* Your instructions *
Write out the data below exactly, beginning with the first line and ending once the line that has "(removalTold ⟨5, 5, some 3, true⟩" is written.

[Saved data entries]
/-- The batch aborted by either owner, the run ended, and a removal's number told; then a batch formed for the night and for trickle, and
not; resumed; offered with room, without, and with its record gone; and left waiting, or ended with no member. -/
theorem witness_TransferEventsTaken_batch :
    ((abortBatch shop).txe.pauseEnd.isSome = true ∧ (abortBatch (unbatched .upload)).txe.pauseEnd = none ∧
      windowOpen { shop with timer := 60000 * shop.settings.nat .retryWindow + 499 } (some 500) = true ∧
      windowOpen { shop with timer := 60000 * shop.settings.nat .retryWindow + 500 } (some 500) = false) ∧
    ((endRun .aborted .skipped shop).txe.run.upload = some .aborted ∧
      (endRun .aborted .skipped shop).hlk.notices.length = 2 ∧
      (removalTold ⟨5, 5, some 3, true⟩ 1 shop).txe.batch = none ∧ (removalTold ⟨5, 5, some 4, true⟩ 1 shop).txe.run.uploaded = 1) ∧
    ([formNext (unbatched .upload), formNext (withSetting .trickleEnable 0 (unbatched .notStarted)),
        formNext (withSetting .trickleEnable 1 (unbatched .notStarted)),
        formNext { unbatched .upload with sjr := State.reset.sjr }].map
      fun t => (t.txe.batch.map fun b => (b.owner, b.members), t.txe.run.state)) =
      [(some (.night, [6]), .upload), (some (.trickle, [6]), .notStarted), (none, .notStarted), (none, .download)] ∧
    ([(BatchState.retryWait, 0, []), (.sending, 31, [5, 9]), (.sending, 32, [5, 9]), (.sending, 0, [9])].map fun p =>
      (offerMember (resumeBatch (batching p.1 p.2.1 p.2.2))).txe.batch.map fun b => (b.members, b.toOffer)) =
      [some ([5, 6], [6]), some ([5, 6, 9], [9]), some ([5, 6, 9], [5, 9]), some ([5, 6], [])] ∧
    ((settleBatch (batching .sending 0 [])).txe.batch.any (·.state == .waitingAck) = true ∧
      settleBatch (batching .sending 0 [9]) = batching .sending 0 [9] ∧
      (settleBatch { shop with txe := { shop.txe with batch := shop.txe.batch.map fun b => { b with members := [] } } }).txe.batch
        = none) := by decide +kernel

/-- The FILE REQUEST offered with room and without, with the branch number as it is; and a piece fed, ended, asked on and ended at the
last number. -/
theorem witness_TransferEventsTaken_file :
    ((offerFileRequest (asking .waitingRoom 0)).ulc.priceQ = [.fileRequest 0 12] ∧
      (offerFileRequest { asking .waitingRoom 0 with identity := State.reset.identity }).ulc.priceQ = [.fileRequest 0 0] ∧
      queueCount shop = 1 ∧
      queueCount { shop with pbk := { shop.pbk with
        ops := [⟨.upsert (entry 20 false false), .nobody⟩, ⟨.upsert (entry 7 false false), .nobody⟩] } } = 2 ∧
      (let s : State := { asking .waitingRoom 0 with ulc := { shop.ulc with priceQ := List.replicate 32 (.fileRequest 1 1) } }
       offerFileRequest s = s)) ∧
    (let feeding (feed : List PieceChange) (last : Bool) (n : Nat) : State :=
       { asking .feeding 0 with txe := { (asking .feeding 0).txe with
           pieceNumber := n
           file := (asking .feeding 0).txe.file.map fun f => { f with feed := feed, last := last } } }
     ((feedOne (feeding [⟨7, 1, true, false⟩] true 0)).txe.file.any fun f => f.awaiting && f.feed.isEmpty) = true ∧
     (feedOne (feeding [] true 0)).txe.run.download = some .ok ∧
     ([65534, 65535].map fun n => ((feedOne (feeding [] false n)).txe.pieceNumber, (feedOne (feeding [] false n)).txe.run.download)) =
       [(65535, none), (65535, some .failed)] ∧
     ((nightAnswer false (feedOne (feeding [⟨7, 1, true, false⟩, ⟨8, 1, true, false⟩] true 0))).txe.run.rejected = 1)) := by
  decide +kernel

/-- A frame of each kind with its owner and without. -/
theorem witness_ProbesAndCreditsTaken_owner :
    (let r (n : Nat) : Record := { seq := n, till := 3, time := 0, body := .authTrace 50 1, sent := none }
     ((entryByTrace shop 6).isSome = true ∧ entryByTrace shop 99 = none) ∧
     ((entryByTrace (frameSent (.authRequest 6 50 1 12) 1 shop) 6).any fun e =>
       e.state == .sent && e.attempts == 1 && e.session == some 1 && e.expiry == some 0) = true ∧
     ((frameSent (.journalRecord 3 1 1 (r 6)) 1 shop).txe.batch.map (·.framesSent)) = some 2 ∧
     ((frameSent (.journalRecord 4 1 1 (r 6)) 1 shop).txe.batch = shop.txe.batch) ∧
     ((frameSent (.journalRecord 3 1 1 (r 6)) 1 shop).sjr.records.map (·.sent), (frameSent (.journalRecord 3 1 1 (r 6)) 1 shop).sjr.unsent)
       = ([some 3, some 3], 0) ∧
     ((frameSent (.fileRequest 0 12) 1 (asking .queued 0)).txe.file.any fun f => f.state == .sent && f.firstSent == some 900) = true ∧
     frameSent (.fileRequest 0 12) 1 (asking .sent 0) = asking .sent 0 ∧ frameSent (.fileRequest 0 12) 1 shop = shop ∧
     ((frameSent (.office 10 0 true []) 1 shop).ulc.waits.map (·.forward)) = [9, 10] ∧
     frameSent (.office 10 0 false []) 1 shop = shop ∧ frameSent (.guest 20 0 [1]) 1 shop = shop) := by decide +kernel

/-! ### Guests, the day and stops -/

/-- The shop with the one session changed. -/
def guest (bits : Nat) (quota : Int) : State :=
  let e : Session :=
    { addr := 20, admitted := 0, endsAt := 61000, quota := quota, tokenBits := bits, tokenTime := 1000, bytesOut := 0
      bytesIn := 0 }
  { shop with gac := { shop.gac with sessions := some e :: List.replicate 63 none } }
/-- The shop with guest access enabled and every condition met. -/
def served : State := withSetting .guestEnable 0 shop
def crowd : State := { shop with gac := { shop.gac with sessions := List.replicate 64 (sessionAt shop 0) } }

/-- Payloads of no byte, of one, of as many as a guest frame may carry, and of one more. -/
theorem witness_GuestPortTaken_lengths : ([0, 1, 1536, 1537].map fun n =>
      (List.replicate n (0 : Byte)).length) = [0, 1, 1536, 1537] ∧
    (ok (exec (.guestReply .primary 20 []) shop) fun t => t.ulc.routeErrors == 1) = true ∧
    (ok (exec (.guestReply .primary 20 (List.replicate 1537 0)) shop) fun t => t.ulc.routeErrors == 1) = true ∧
    (ok (exec (.guestReply .primary 20 [7]) shop) fun t => (sessionAt t 0).any (·.quota == 999)) = true := by decide +kernel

* Exercise result *
/-- The batch aborted by either owner, the run ended, and a removal's number told; then a batch formed for the night and for trickle, and
not; resumed; offered with room, without, and with its record gone; and left waiting, or ended with no member. -/
theorem witness_TransferEventsTaken_batch :
    ((abortBatch shop).txe.pauseEnd.isSome = true ∧ (abortBatch (unbatched .upload)).txe.pauseEnd = none ∧
      windowOpen { shop with timer := 60000 * shop.settings.nat .retryWindow + 499 } (some 500) = true ∧
      windowOpen { shop with timer := 60000 * shop.settings.nat .retryWindow + 500 } (some 500) = false) ∧
    ((endRun .aborted .skipped shop).txe.run.upload = some .aborted ∧
      (endRun .aborted .skipped shop).hlk.notices.length = 2 ∧
      (removalTold ⟨5, 5, some 3, true⟩ 1 shop).txe.batch = none ∧ (removalTold ⟨5, 5, some 4, true⟩ 1 shop).txe.run.uploaded = 1) ∧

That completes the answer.